-- ==== Sys2Proof/Machine/Astc.lean ====
section
/-! DEFINITION. The block format ASTC for 2D blocks, LDR and HDR, which R126 has decoded as its specification defines: the block mode, the
integer sequences, the weight grid, the partitions, the endpoint modes and the interpolation (log entry 143). -/

namespace Sys2Proof.Machine

/-- n bits of a number from a place up. -/
def bitsAt (v at_ n : Nat) : Nat := v / 2 ^ at_ % 2 ^ n

/-! ## Integer sequences -/

/-- A range of the sequences: bits, whether a trit, whether a quint. -/
structure AstcRange where
  bits  : Nat
  trit  : Bool
  quint : Bool

/-- The ranges in ascending order: 2, 3, 4, 5, 6, 8, 10, 12 and so on up to 256 values. -/
def astcRange (q : Nat) : AstcRange :=
  if q = 0 then ⟨1, false, false⟩
  else if q = 1 then ⟨0, true, false⟩
  else match q % 3 with
    | 2 => ⟨(q - 2) / 3 + 2, false, false⟩
    | 0 => ⟨(q - 3) / 3, false, true⟩
    | _ => ⟨(q - 4) / 3 + 1, true, false⟩

/-- The bits of a sequence of n values. -/
def AstcRange.size (r : AstcRange) (n : Nat) : Nat :=
  n * r.bits + (if r.trit then (8 * n + 4) / 5 else 0) + (if r.quint then (7 * n + 2) / 3 else 0)

/-- One of the five trits that eight bits encode. -/
def tritOf (t i : Nat) : Nat :=
  let wide := bitsAt t 2 3 == 7
  let c := if wide then 4 * bitsAt t 5 3 + bitsAt t 0 2 else bitsAt t 0 5
  match i with
  | 4 => if wide then 2 else if bitsAt t 5 2 = 3 then 2 else bitsAt t 7 1
  | 3 => if wide then 2 else if bitsAt t 5 2 = 3 then bitsAt t 7 1 else bitsAt t 5 2
  | 2 => if bitsAt c 0 2 = 3 ∨ bitsAt c 2 2 = 3 then 2 else bitsAt c 4 1
  | 1 => if bitsAt c 0 2 = 3 then bitsAt c 4 1 else if bitsAt c 2 2 = 3 then 2 else bitsAt c 2 2
  | _ =>
    let pair := fun (x : Nat) => if bitsAt x 1 1 = 1 then 2 else bitsAt x 0 1
    if bitsAt c 0 2 = 3 then pair (bitsAt c 2 2) else if bitsAt c 2 2 = 3 then bitsAt c 0 2 else pair (bitsAt c 0 2)

/-- One of the three quints that seven bits encode. -/
def quintOf (q i : Nat) : Nat :=
  let four := bitsAt q 1 2 == 3
  let wide := four && bitsAt q 5 2 == 0
  let c := if four then 8 * bitsAt q 3 2 + 2 * (3 - bitsAt q 5 2) + bitsAt q 0 1 else bitsAt q 0 5
  match i with
  | 2 => if wide then (if bitsAt q 0 1 = 1 then 4 else bitsAt q 3 2) else if four then 4 else bitsAt q 5 2
  | 1 => if wide ∨ bitsAt c 0 3 = 5 then 4 else bitsAt c 3 2
  | _ => if wide then 4 else if bitsAt c 0 3 = 5 then bitsAt c 3 2 else bitsAt c 0 3
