-- ==== Sys2Proof/Machine/Sluice.lean ====
section
/-! DEFINITION. Sluice (chapter 06): the table, rounds and slots; the choice of a unit's holder and switches; residency;
waits on remote fences. -/

namespace Sys2Proof.Machine

/-! ## Units and claims -/

/-- The kinds of engine that Sluice schedules (R172). -/
inductive UnitKind where
  | cluster | array | copy | front
deriving DecidableEq, Repr

/-- The kind of an engine. -/
def unitKind : Engine → UnitKind
  | .cluster _ => .cluster
  | .array _ => .array
  | .copy _ => .copy
  | .front _ => .front

/-- The kind of engine that runs a work (R173). -/
def WorkKind.unit : WorkKind → UnitKind
  | .kernel => .cluster
  | .geomBatch _ _ _ _ _ => .cluster
  | .tileBatch _ => .cluster
  | .pixelBatch _ => .cluster
  | .kernelLayer _ => .cluster
  | .layer _ => .array
  | .tileNet _ => .array
  | .copyJob => .copy
  | .pass => .front

/-- Whether a slot names a unit (R176): no slot names a front end. -/
def Slot.names (t : Slot) : Engine → Bool
  | .cluster i => t.clMask.toNat.testBit i
  | .array i => t.nsMask.toNat.testBit i
  | .copy i => t.ceMask.toNat.testBit i
  | .front _ => false

/-- Whether a context is an owner of a slot (R176). -/
def Slot.owns (t : Slot) (k : CtxKey) : Bool := t.tenant == k.fn && (t.ctx == 0xFFFF || t.ctx == k.id)

/-- The open slots with their indices, in table order, with whether they still have an owner (R185). -/
def Sluice.openSlots (l : Sluice) : List (Nat × Slot × Bool) :=
  (enumFrom 0 (List.zip l.active.slots l.runs)).filterMap fun x =>
    if x.2.2.isOpen then some (x.1, x.2.1, x.2.2.owned) else none

/-- The context that a job works for. -/
def State.jobKey (s : State) (id : Nat) : Option CtxKey := (s.job? id).map (·.key)

/-- Whether some unit runs a job, or has begun it (R95 step 4). -/
def State.begun (s : State) (j : Job) : Bool :=
  (s.clusters.any fun c => match c.run with
    | some r => r.work.job == j.id
    | none => false) || s.fronts.any (fun f => decide (f.job = some j.id)) || s.copies.any (fun c => decide (c.job = some j.id)) ||
  match j.kind with
  | .copy _ next _ => decide (0 < next)
  | .pass _ r => r.isSome
  | _ => false

/-- Whether a job of a context runs: its context is ACTIVE, or it is FAULTED by another job and this one had begun (R95
step 4; log entry 78). -/
def State.jobRuns (s : State) (k : CtxKey) (id : Nat) : Bool :=
  match s.ctx? k, s.job? id with
  | some c, some j => decide (c.st = .active) || (decide (c.st = .faulted) && !j.hasFault && s.begun j)
  | _, _ => false

/-- Whether a work of a context may run. No further layer of a network goes out while its context is FAULTED; one that a
unit runs goes on to its end (R95 step 4; log entry 78). -/
def State.mayRun (s : State) (k : CtxKey) (w : Work) : Bool :=
  let on : Bool := match s.ctx? k, w.kind with
    | some c, .layer _ => decide (c.st = .active) || s.arrays.any fun a => decide (a.layer = some w)
    | some c, .kernelLayer _ => decide (c.st = .active) || s.clusters.any fun x => decide (x.run.map (·.work) = some w)
    | _, _ => true
  match s.ctx? k, s.job? w.job with
  | some c, some j =>
    decide (c.st = .active) ||
      (decide (c.st = .faulted) && !j.hasFault && on && (match w.kind with
        | .layer _ => true
        | .kernelLayer _ => true
        | _ => s.begun j))
  | _, _ => false

/-- Whether a work may go to an engine: a tile network only to the array that holds its tile's grant, when one holds it
(R23, R24). -/
def State.tileFree (s : State) (e : Engine) (w : Work) : Bool :=
  match w.kind with
  | .tileNet t => s.clusters.all fun c => c.tiles.all fun x =>
      x.tile != t || x.job != w.job || (match x.grant with
        | some a => decide (e = .array a)
        | none => true)
  | _ => true

/-- The works of a context that are ready for a kind of unit and may run, in order. -/
def State.readyFor (s : State) (k : CtxKey) (u : UnitKind) : List Work :=
  s.sluice.ready.filter fun w => decide (w.kind.unit = u) && decide (s.jobKey w.job = some k) && s.mayRun k w

/-- The works of a context that are ready for an engine, in order. -/
def State.readyOn (s : State) (k : CtxKey) (e : Engine) : List Work := (s.readyFor k (unitKind e)).filter (s.tileFree e)

/-- Whether an engine's ring holds the WAIT entry of a queue. -/
def EngineCore.holdsWait (c : EngineCore) (fn q : Nat) : Bool := c.ring.any (RingEntry.waitOf fn q)

/-- Whether a remote wait stands in some ring (R196). -/
def State.placed (s : State) (u : Queue) : Bool :=
  s.engines.any fun e => match s.engine? e with
    | some c => c.holdsWait u.fn u.q
    | none => false

/-- The run descriptor's TRIGGER and HANDLE that a NET_RUN packet at some bytes names, when they can be read (R196). -/
def State.peekRun (s : State) (k : CtxKey) (packet : List Byte) : Option (Nat × Nat) :=
  match (s.readVa .sluice k (ofLE ((packet.drop 0x20).take 6)) 160).1 with
  | .ok bs => some (fld (ofLE (bs.drop 4 |>.take 4)) 1 0, ofLE (bs.take 4))
  | .error _ => none

/-- The kind of engine that the packet after a FENCE_WAIT uses first (R196). -/
def State.waitKind (s : State) (u : Queue) : UnitKind :=
  let k : CtxKey := { fn := u.fn, id := u.ctx }
  let pos := (u.read + 2) % 2 ^ u.ringLog2
  if pos = u.write then .copy
  else
    match (s.readVa .headgate k (u.ringAddr + 16 * pos) 48).1 with
    | .error _ => .copy
    | .ok bs =>
      let op := fld (ofLE (bs.take 1)) 7 0
      if op = 0x40 ∨ op = 0x41 then .cluster
      else if op = 0x43 then
        match s.peekRun k bs with
        | some (0, h) => match s.net? k h with
          | some n => if n.isKernel ((n.groupLayers (n.groupIds.getD 0 0)).headD 0) then .cluster else .array
          | none => .copy
        | _ => .copy
      else .copy

/-- The queues of a context whose remote wait is not in a ring and belongs on a kind of engine (R196). A wait that was
placed once keeps its kind. -/
def State.looseWaits (s : State) (k : CtxKey) (u : UnitKind) : List Queue :=
  (s.queuesOf k).filter fun q => match q.wait with
    | some w => w.remote && !(s.placed q) && decide ((match w.engine with
        | some e => (unitKind e)
        | none => s.waitKind q) = u)
    | none => false

/-- Contexts whose work may run: resident, and ACTIVE or FAULTED (R95, R180, R188, R193). -/
def State.runsCtx (s : State) (k : CtxKey) : Bool :=
  match s.ctx? k with
  | some c => c.resident && (decide (c.st = .active) || decide (c.st = .faulted))
  | none => false

/-- How many clusters a context holds, or is about to. -/
def State.clustersHeld (s : State) (k : CtxKey) : Nat :=
  countIf (fun c => decide (c.core.holder = some k) || (match c.core.sw with
    | some w => decide (w.into = some k)
    | none => false)) s.clusters

/-- Whether a context may take one more cluster (R191). -/
def State.clusterRoom (s : State) (k : CtxKey) : Bool :=
  match s.ctx? k with
  | some c => decide (s.clustersHeld k < c.maxClusters)
  | none => false

/-- What an engine already holds of its holder's work: the rest of a COPY or a PASS (R173). -/
def State.hasRest (s : State) (k : CtxKey) (e : Engine) : Bool :=
  match s.engine? e with
  | some c => c.ring.any fun r => match r with
    | .work w x => decide (x = k) && s.mayRun k w
    | _ => false
  | none => false

/-- Whether a context has a remote wait to hold on a kind of unit, or a saved share to go on with. -/
def State.waitsOn (s : State) (k : CtxKey) (u : UnitKind) : Bool :=
  !(s.looseWaits k u).isEmpty || (decide (u = .cluster) && match s.ctx? k with
    | some c => decide (c.st = .active) && !c.saved.isEmpty
    | none => false)

/-- Whether a context has something to do on a kind of unit. -/
def State.wants (s : State) (k : CtxKey) (u : UnitKind) : Bool := !(s.readyFor k u).isEmpty || s.waitsOn k u

/-- Whether a group is parked, before its own faulting instruction or by a stop (R95). -/
def Group.stopped (g : Group) : Bool :=
  g.parked || match g.st with
    | .faulted _ => true
    | _ => false

/-- Whether a cluster holds the parked groups of a FAULTED context: the context is not runnable there until CTX_REPLAY
(R188). -/
def State.parkedOn (s : State) (k : CtxKey) (e : Engine) : Bool :=
  match e with
  | .cluster i => match s.clusters[i]?, s.ctx? k with
    | some cl, some c =>
      decide (c.st = .faulted) && decide (cl.core.holder = some k) && !cl.groups.isEmpty && cl.groups.all Group.stopped
    | _, _ => false
  | _ => false

/-- Whether a context is runnable on a unit (R180, R188, R191). -/
def State.runnable (s : State) (k : CtxKey) (e : Engine) : Bool :=
  s.runsCtx k && !(s.parkedOn k e) &&
    (((!(s.readyOn k e).isEmpty || s.waitsOn k (unitKind e)) && (decide ((unitKind e) ≠ .cluster) || decide (s.holder e = some k) || s.clusterRoom k)) ||
      (decide (s.holder e = some k) && s.hasRest k e))

/-- The contexts runnable on a unit. -/
def State.runnables (s : State) (e : Engine) : List Ctx := s.ctxs.filter fun c => s.runnable c.key e

/-! ## Time held (R187) -/

/-- The microseconds that an engine's present holder has held it in this round. -/
def State.heldNow (s : State) (c : EngineCore) : Nat := s.now - max c.heldSince s.sluice.boundary

/-- Cores of a kind of unit: clusters, or arrays. -/
def State.coresOf (s : State) (arr : Bool) : List EngineCore :=
  if arr then s.arrays.map (·.core) else s.clusters.map (·.core)

/-- The unit time that a tenant's contexts have held so far in the round. -/
def State.heldBy (s : State) (fn : Nat) (arr : Bool) : Nat :=
  sumN ((s.sluice.heldUs.filter fun x => x.1 == fn && x.2.1 == arr).map fun x => x.2.2) +
    sumN ((s.coresOf arr).map fun c => match c.holder with
      | some k => if k.fn = fn then s.heldNow c else 0
      | none => 0)

/-- The enabled units of a kind. -/
def State.unitsOf (s : State) (arr : Bool) : List Engine :=
  if arr then s.arraysOn.map .array else s.clustersOn.map .cluster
_ _ _
§ Exercise prompt: Search the listing above for the string "resident". Copy every line that contains it.

§ Expected answer:
/-- Contexts whose work may run: resident, and ACTIVE or FAULTED (R95, R180, R188, R193). -/
  | some c => c.resident && (decide (c.st = .active) || decide (c.st = .faulted))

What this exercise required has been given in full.